Results: - 5 minutes per lead (vs. 2 hours) - More consistent data (standardized format) - Salespeople focus on relationships, not research
Security and control¶
Permission boundary¶
Each agent has explicitly defined scope of permissions:
| Action | Permission | Condition |
|---|---|---|
| CRM read | ✅ Allowed | — |
| CRM write | ⚠️ With approval | Value > 100K CZK |
| ERP read | ✅ Allowed | Read-only |
| ERP write | ⚠️ With approval | Always |
| Customer email | ⚠️ With approval | Always |
| Internal notification | ✅ Allowed | — |
| Data deletion | ❌ Forbidden | Never |
Kill-switch¶
Immediate agent shutdown — implemented at three levels: 1. Per-task — stops specific running task 2. Per-agent — stops all tasks of one agent 3. Global — stops all agents (emergency stop)
Audit trail¶
Every agent action is logged: - Timestamp, agent ID, task ID - Input (what agent received) - Reasoning (why it decided this way) - Tool call (what it called, with what parameters) - Output (what it got back) - Duration, cost (tokens, API calls)

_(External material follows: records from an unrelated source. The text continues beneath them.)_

-- ==== Sys2Proof/Machine/Sealing.lean ====
section
/-! DEFINITION. Machine/Sealing: translation walks and invalidations, contexts, and Kiln: writebacks of sealed blocks, generations, keys and the counter tree (R284, R318 to R330, R393, R407). -/
namespace Sys2Proof.Machine

/-! ### Walks and invalidations (R321, R323) -/

/-- Whether two walks found the same range or leaf. -/
def TlbEntry.sameMapping (a b : TlbEntry) : Bool := a.fault.isNone && b.fault.isNone && a.base == b.base && a.size == b.size && a.pa == b.pa

/-- TRANSLATION_WALK_COMPLETE (R321): a queued walk of a die finishes, and with it those of its context that miss to the same range or page;
the translation, or the failure to be reported, is there for the requests that wait. A table in host memory is asked for first (R395). -/
def execTranslationWalkComplete (die asid page : Nat) (s : State) : Out :=
  if !s.walks.contains (die, asid, page) then .next s
  else
    match s.walk die asid page with
    | .out pa n => .next (s.askOnce die (match Tab.find s.contexts asid with | some c => c.partition | none => 0) asid (.walker die asid page) (4096 * page) pa n .read)
    | .entry e =>
      let more := (s.walks.filter fun w => w.1 == die && w.2.1 == asid && w.2.2 != page).filterMap fun w =>
        match s.walk die asid w.2.2 with
        | .entry x => if e.sameMapping x then some x else none
        | .out .. => none
      let new := e :: more
      let done := fun (d a p : Nat) => d == die && a == asid && new.any fun x => x.page == p
      .next ({ (s.touchWalk die asid page) with
        tlb := (s.tlb.filter fun (x : TlbEntry) => !done x.die x.asid x.page) ++ new
        walks := s.walks.filter fun (w : Nat × Nat × Nat) => !done w.1 w.2.1 w.2.2 }.forget (.walker die asid page))

/-- TRANSLATION_INVALIDATE (R323): every translation cache of the package drops the ASID's entries. It completes only when no access of the
ASID that an older translation serves is still to be performed. -/
def execTranslationInvalidate (asid : Nat) (s : State) : Out :=
  if s.accesses.any fun a => a.asid == asid && !a.parts.isEmpty then .next s
  else .next { s with tlb := s.tlb.filter fun e => e.asid != asid }

/-- CONTEXT_CREATE (R284): a context comes to be in a partition, with its mode, range table, page-table root and side-plane table. A
context that exists, or that another partition has, is refused (assumption 14). -/
def execContextCreate (asid : Nat) (ctx : CtxRecord) (s : State) : Out :=
  let p := s.part ctx.partition
  let taken := (Tab.find s.contexts asid).isSome || s.partitions.any fun x => x.1 != ctx.partition && x.2.contexts.contains asid
  if asid < 65536 ∧ ctx.partition < 16 ∧ (p.state = .created ∨ p.state = .active) ∧ !taken then
    .next (({ s with contexts := Tab.set s.contexts asid ctx }).setPart ctx.partition
      { p with contexts := if p.contexts.contains asid then p.contexts else p.contexts ++ [asid] })
  else .next s

/-! ### What a sealed block is sealed with (R324, R325, R327) -/

/-- The initialisation vector of a block: its index, 16 zero bits and its version (R325). -/
def sealIv (block : Nat) (version : BitVec 32) : BitVec 96 := BitVec.ofNat 48 block ++ (0 : BitVec 16) ++ version

/-- The additional data of a block (R325). -/
def sealAad (part : Nat) (gen : BitVec 16) (pa : Nat) : List Byte :=
  [BitVec.ofNat 8 part, 0] ++ leBytes 2 gen.toNat ++ leBytes 8 pa ++ List.replicate 4 0

/-- The key of a live generation. -/
def Kiln.keyOf (k : Kiln) (g : BitVec 16) : Option (BitVec 256) := (k.live.find? fun x => x.1 == g).map Prod.snd

/-- The tag that a block's metadata holds once it is written back (R324, R325). -/
def State.blockTag (s : State) (block part : Nat) : Option (BitVec 128) :=
  let b := Tab.get s.blocks Block.reset block
  ((s.kiln (s.homeOf (2048 * block)) part).keyOf b.gen).map fun key =>
    Config.gcmTag key (sealIv block b.version) (sealAad part b.gen (2048 * block)) (Memory.readBytes s.mem (2048 * block) 2048)

/-- The bytes that HBM holds of a block once it is written back (R325). -/
def State.blockCipher (s : State) (block part : Nat) : Option (List Byte) :=
  let b := Tab.get s.blocks Block.reset block
  ((s.kiln (s.homeOf (2048 * block)) part).keyOf b.gen).map fun key =>
    gcmCrypt key (sealIv block b.version) (Memory.readBytes s.mem (2048 * block) 2048)

/-- The versions of the eight blocks of a leaf node, child 0 lowest, then their generations (R324). -/
def State.leafNode (s : State) (leaf : Nat) : BitVec 384 :=
  (List.range 8).foldl (fun (w : BitVec 384) c =>
    let b := Tab.get s.blocks Block.reset (8 * leaf + c)
    w ||| (b.version.setWidth 384 <<< (32 * c)) ||| (b.gen.setWidth 384 <<< (256 + 16 * c))) 0

/-- A key that Kiln generated: a free value by its number (R327, R393, assumption 3). -/
def treeKeyOf (n : Nat) : BitVec 256 := Config.freeWord n ++ Config.freeWord (n + 1) ++ Config.freeWord (n + 2) ++ Config.freeWord (n + 3)

/-- Bits [383:0] of a node of a counter tree: for a leaf those of its blocks, and for an interior node its children's write counts, the high bits
of each in the generation field and the low 32 in the version field (R324, R327). -/
def State.nodeBits (s : State) (level index : Nat) : BitVec 384 :=
  if level ≤ 1 then s.leafNode index
  else (List.range 8).foldl (fun (w : BitVec 384) c =>
    let n := Tab.get s.treeCounts 0 (nodeKey (level - 1) (8 * index + c))
    w ||| (BitVec.ofNat 384 (n % 2 ^ 32) <<< (32 * c)) ||| (BitVec.ofNat 384 (n / 2 ^ 32 % 65536) <<< (256 + 16 * c))) 0

/-- The MAC of a node: the tag over no plaintext under the stack's tree key, with the node's index and its parent's version entry for it, and the
node's other bits as additional data (R327). -/
def State.nodeMac (s : State) (level index : Nat) : BitVec 128 :=
  Config.gcmTag (treeKeyOf (Tab.get s.treeKey 0 (paStack (2048 * (index * 8 ^ level)))))
    (sealIv index (BitVec.ofNat 32 (Tab.get s.treeCounts 0 (nodeKey level index)))) (leBytes 48 (s.nodeBits level index).toNat) []

/-- The 64 bytes of a node: its MAC in bits [511:384] above the rest (R324). -/
def State.nodeBytes (s : State) (level index : Nat) : List Byte := leBytes 64 (s.nodeMac level index ++ s.nodeBits level index).toNat

/-- The 192 bytes of a metadata group: the tags of its eight blocks, then their leaf node (R324). -/
def State.groupBytes (s : State) (leaf part : Nat) : List Byte :=
  ((List.range 8).flatMap fun c => leBytes 16 ((s.blockTag (8 * leaf + c) part).getD 0).toNat) ++ s.nodeBytes 1 leaf

/-- The address of a group in the metadata area of its stack: the groups in the order of their blocks from the area's base on (R324, DEDUCED,
assumption 94). -/
def groupAddr (leaf : Nat) : Nat := leaf / 2 ^ 22 * 2 ^ 36 + (2 ^ 36 - 768 * 2 ^ 20) + 192 * (leaf % 2 ^ 22)

/-! ### Writebacks (R326, R330) -/

/-- SEALED_WRITEBACK (R326): the sealed-block cache writes one modified block back. -/
def execSealedWriteback (block : Nat) (s : State) : Out := .next (s.writeBack block)

/-! ### Generations (R329, R330) -/

/-- The key of a generation of a partition in an epoch (R329). -/
def genKey (key : BitVec 256) (part : Nat) (g : BitVec 16) (epoch : BitVec 32) : BitVec 256 :=
  Config.hkdf key ([BitVec.ofNat 8 part] ++ leBytes 2 g.toNat ++ leBytes 4 epoch.toNat)

/-- Replaces the Kiln of a partition on a die. -/
def State.setKiln (s : State) (die part : Nat) (k : Kiln) : State := { s with kilns := Tab.set s.kilns (poolKey die part) k }

/-- A rotate, unless it is refused (R329). -/
def Kiln.rotated (k : Kiln) (part : Nat) : Option Kiln :=
  match k.key with
  | none => none
  | some key =>
    let g := k.current + 1
    if decide (4 ≤ k.live.length) || k.isLive g || (k.current == 0xFFFF && k.epoch == 0xFFFFFFFF) then none
    else
      let ep := if k.current = 0xFFFF then k.epoch + 1 else k.epoch
      some { k with current := g, epoch := ep, live := k.live ++ [(g, genKey key part g ep)] }

/-- The stalled blocks that a test picks go on (R330). -/
def State.releaseStalled (s : State) (which : Nat → Bool) : State :=
  ((s.blocks.filter fun b => b.2.stalled && which b.1).map Prod.fst).foldl State.writeBack s

/-- Whether a block is a partition's, homed on a die. -/
def State.blockOf (s : State) (die part block : Nat) : Bool :=
  s.homeOf (2048 * block) == die && s.unitOwner (2048 * block) == some part

/-- KILN_ROTATE (R329, R330): the next generation becomes current with a new key, and the partition's stalled writebacks go on under it. -/
def execKilnRotate (die partition : Nat) (s : State) : Out :=
  match (s.kiln die partition).rotated partition with
  | none => .next s
  | some k => .next ((s.setKiln die partition k).releaseStalled (s.blockOf die partition))

/-- The sealed blocks of a partition homed on a die, in address order of its units. -/
def State.sealedBlocks (s : State) (die part : Nat) : List Nat :=
  (((s.part part).units.filter fun u => !u.2).flatMap fun u => (List.range 1024).map fun i => 1024 * u.1 + i).filter fun b => s.homeOf (2048 * b) == die

/-- The re-sealing of one block by a sweep: a block that fails stays as it is and is logged (R328, R329). -/
def State.sweepBlock (s : State) (part : Nat) (g : BitVec 16) (block : Nat) : State :=
  let b := Tab.get s.blocks Block.reset block
  if b.gen ≠ g then s
  else match s.blockFault false (2048 * block) with
    | some c => s.logBlock c part (2048 * block)
    | none => s.sealBlock block part

/-- KILN_SWEEP (R329): every block of a generation is written back under the current one with version 0. A sweep of the current generation
has nothing to do: its blocks are under it. -/
def execKilnSweep (die partition generation : Nat) (s : State) : Out :=
  let g := BitVec.ofNat 16 generation
  if (s.kiln die partition).live.isEmpty || (s.kiln die partition).current == g then .next s
  else .next ((s.sealedBlocks die partition).foldl (fun x b => x.sweepBlock partition g b) s)

/-- KILN_RETIRE (R329): a generation stops being live, unless a block of the partition carries it or it is the current one. -/
def execKilnRetire (die partition generation : Nat) (s : State) : Out :=
  let k := s.kiln die partition
  let g := BitVec.ofNat 16 generation
  if k.current = g ∨ (s.sealedBlocks die partition).any (fun b => (Tab.get s.blocks Block.reset b).gen == g) then .next s
  else .next (s.setKiln die partition { k with live := k.live.filter fun x => x.1 != g })

/-- Writes blocks as zeros at version 0 under a generation (R329). -/
def State.zeroBlocks (s : State) (g : BitVec 16) (first n : Nat) : State :=
  { s with
    mem := Memory.zero s.mem (2048 * first) (2048 * n)
    stale := s.stale.filter fun x => !(decide (2048 * first ≤ x.pa) && decide (x.pa < 2048 * (first + n)))
    blocks := (List.range n).foldl (fun t i => Tab.set t (first + i) { Block.reset with gen := g, since := s.freeCtr }) s.blocks }

/-- KILN_INITIALISE_RANGE (R329): a rotate, then every block of the range as zeros at version 0 under the new generation. It is refused
while a rotate would be, and for a range that is not of whole sealed blocks of the partition homed on the die. -/
def execKilnInitialiseRange (die partition base length : Nat) (s : State) : Out :=
  let n := length / 2048
  let mine := (List.range n).all fun i => s.blockOf die partition (base / 2048 + i) && !s.unitShared (base + 2048 * i)
  if base % 2048 ≠ 0 ∨ length % 2048 ≠ 0 ∨ !mine then .next s
  else match (s.kiln die partition).rotated partition with
    | none => .next s
    | some k => .next (((s.setKiln die partition k).zeroBlocks k.current (base / 2048) n).releaseStalled (s.blockOf die partition))

/-- TREE_KEY_ROTATION (R330): every node of a stack's counter tree is rewritten under a new tree key, and the writebacks that a write count
stalled go on. -/
def execTreeKeyRotation (stack : Nat) (s : State) : Out :=
  .next (({ s with
    freeCtr := s.freeCtr + 4
    treeKey := Tab.set s.treeKey stack s.freeCtr
    treeCounts := s.treeCounts.filter fun c => c.1 / 2 ^ 32 != stack }).releaseStalled
    fun b => paStack (2048 * b) == stack)

/-! ### Keys (R329, R393, R407) -/

/-- Installs a partition's key in the Kiln of every die: generation 0 of epoch 0 is live, every sealed unit is zeros at version 0 under it, and
then the partition is ACTIVE. Only a CREATED partition takes a key. -/
def State.installKey (s : State) (part : Nat) (key : BitVec 256) : State :=
  let p := s.part part
  if p.state ≠ .created then s
  else
    let s1 := (List.range 6).foldl (fun (x : State) d => x.setKiln d part ⟨some key, 0, [(0, genKey key part 0 0)], 0⟩) s
    let s2 := (p.units.filter fun u => !u.2).foldl (fun (x : State) u => x.zeroBlocks 0 (1024 * u.1) 1024) s1
    s2.setPart part { p with state := .active }

/-- KILN_GENERATED_KEY (R393): the same with a key that Kiln makes, which nobody sees (assumption 3). -/
def execKilnGeneratedKey (partition : Nat) (s : State) : Out :=
  .next ({ s with freeCtr := s.freeCtr + 4 }.installKey partition (treeKeyOf s.freeCtr))

end Sys2Proof.Machine
end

Audit trail is immutable, archived 12+ months, available for compliance audit.
Technology¶
Orchestration framework¶
- LangGraph — for complex, stateful workflows with conditions and loops
- Custom DAG engine — for high-performance, deterministic workflows
- Event-driven architecture — for reactive, real-time processing
Deployment¶
- Kubernetes — containerized agents with autoscaling
- Serverless — for event-driven, low-frequency workflows
- Queue-based — RabbitMQ/Kafka for high-throughput scenarios
Monitoring¶
- Distributed tracing — we track every workflow step end-to-end
- Metrics — success rate, latency, cost per task
- Alerting — automatic alerts on anomalies, failures, degradation
Časté otázky
A chatbot answers questions. An agent acts — calls APIs, reads and writes to systems, decides on next steps, escalates. A chatbot is reactive, an agent is proactive with a defined mandate.
Every agent has a permission boundary — an explicit list of allowed actions. Critical actions (write, delete, payment) require human approval. Kill-switch stops the agent immediately. Audit trail logs every step.
Typically 4-8 steps for standard workflows. Complex scenarios (multi-system orchestration) can have 15-20 steps. The key is that each step is atomic, logged and revertible.
Yes, we recommend an incremental approach. Shadow mode (agent runs in parallel but doesn't act), pilot (10% of cases), full rollout. At each stage we measure and compare with human performance.